=== Task item ===
For the records that follow, please set down exactly the lines between the one holding "384 cores. -/" and the one holding "def numSlots : Nat := 16", inclusive, and only those.

=== Material to process ===
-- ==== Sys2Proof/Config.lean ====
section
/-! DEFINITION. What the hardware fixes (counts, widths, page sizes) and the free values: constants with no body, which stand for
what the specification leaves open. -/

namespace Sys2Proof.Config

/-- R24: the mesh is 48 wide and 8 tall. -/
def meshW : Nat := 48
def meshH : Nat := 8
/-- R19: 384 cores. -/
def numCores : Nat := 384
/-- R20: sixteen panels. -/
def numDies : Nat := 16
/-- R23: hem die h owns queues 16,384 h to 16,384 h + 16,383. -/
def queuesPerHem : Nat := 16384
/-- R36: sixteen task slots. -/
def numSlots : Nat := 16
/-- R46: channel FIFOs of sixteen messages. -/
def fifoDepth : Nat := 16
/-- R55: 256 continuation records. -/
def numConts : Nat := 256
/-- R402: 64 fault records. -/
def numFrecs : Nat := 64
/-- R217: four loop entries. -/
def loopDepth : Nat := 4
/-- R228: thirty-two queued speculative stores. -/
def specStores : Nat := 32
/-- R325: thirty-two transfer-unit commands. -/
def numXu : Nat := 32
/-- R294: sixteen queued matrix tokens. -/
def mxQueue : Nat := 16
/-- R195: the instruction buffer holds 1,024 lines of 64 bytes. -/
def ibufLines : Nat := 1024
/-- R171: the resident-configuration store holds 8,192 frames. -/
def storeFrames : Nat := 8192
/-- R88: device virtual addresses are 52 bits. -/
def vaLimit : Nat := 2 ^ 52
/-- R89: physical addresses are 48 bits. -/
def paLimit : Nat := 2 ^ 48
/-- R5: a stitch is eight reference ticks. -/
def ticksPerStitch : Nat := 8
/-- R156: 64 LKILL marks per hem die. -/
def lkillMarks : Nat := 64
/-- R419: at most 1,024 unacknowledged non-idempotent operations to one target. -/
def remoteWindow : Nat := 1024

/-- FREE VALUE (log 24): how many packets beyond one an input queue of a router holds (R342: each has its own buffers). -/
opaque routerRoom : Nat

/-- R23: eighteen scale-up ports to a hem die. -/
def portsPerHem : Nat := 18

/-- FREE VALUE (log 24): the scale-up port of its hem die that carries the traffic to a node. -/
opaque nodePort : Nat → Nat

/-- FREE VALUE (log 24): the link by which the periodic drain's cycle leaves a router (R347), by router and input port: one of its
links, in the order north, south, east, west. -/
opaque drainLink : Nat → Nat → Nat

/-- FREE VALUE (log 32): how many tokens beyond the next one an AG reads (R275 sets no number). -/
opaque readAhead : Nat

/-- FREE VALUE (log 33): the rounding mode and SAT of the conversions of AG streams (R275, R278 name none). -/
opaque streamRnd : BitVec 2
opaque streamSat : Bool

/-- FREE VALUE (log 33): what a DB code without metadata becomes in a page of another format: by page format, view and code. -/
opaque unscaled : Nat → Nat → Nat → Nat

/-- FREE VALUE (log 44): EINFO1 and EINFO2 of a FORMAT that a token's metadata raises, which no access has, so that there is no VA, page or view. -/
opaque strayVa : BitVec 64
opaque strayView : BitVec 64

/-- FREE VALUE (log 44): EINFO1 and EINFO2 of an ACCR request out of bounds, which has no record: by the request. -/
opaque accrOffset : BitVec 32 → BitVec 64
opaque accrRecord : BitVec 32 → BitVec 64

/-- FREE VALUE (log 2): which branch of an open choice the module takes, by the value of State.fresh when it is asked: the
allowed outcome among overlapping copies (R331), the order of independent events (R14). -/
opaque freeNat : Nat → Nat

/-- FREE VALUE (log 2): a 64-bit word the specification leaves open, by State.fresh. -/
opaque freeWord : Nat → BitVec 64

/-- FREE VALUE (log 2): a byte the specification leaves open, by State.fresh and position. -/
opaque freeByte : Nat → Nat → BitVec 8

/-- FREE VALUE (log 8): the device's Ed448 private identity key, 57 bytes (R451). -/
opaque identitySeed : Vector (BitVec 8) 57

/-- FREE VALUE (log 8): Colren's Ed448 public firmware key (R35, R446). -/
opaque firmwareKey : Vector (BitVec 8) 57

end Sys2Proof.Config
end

=== Your solution ===
/-- R19: 384 cores. -/
def numCores : Nat := 384
/-- R20: sixteen panels. -/
def numDies : Nat := 16
/-- R23: hem die h owns queues 16,384 h to 16,384 h + 16,383. -/
def queuesPerHem : Nat := 16384
/-- R36: sixteen task slots. -/
def numSlots : Nat := 16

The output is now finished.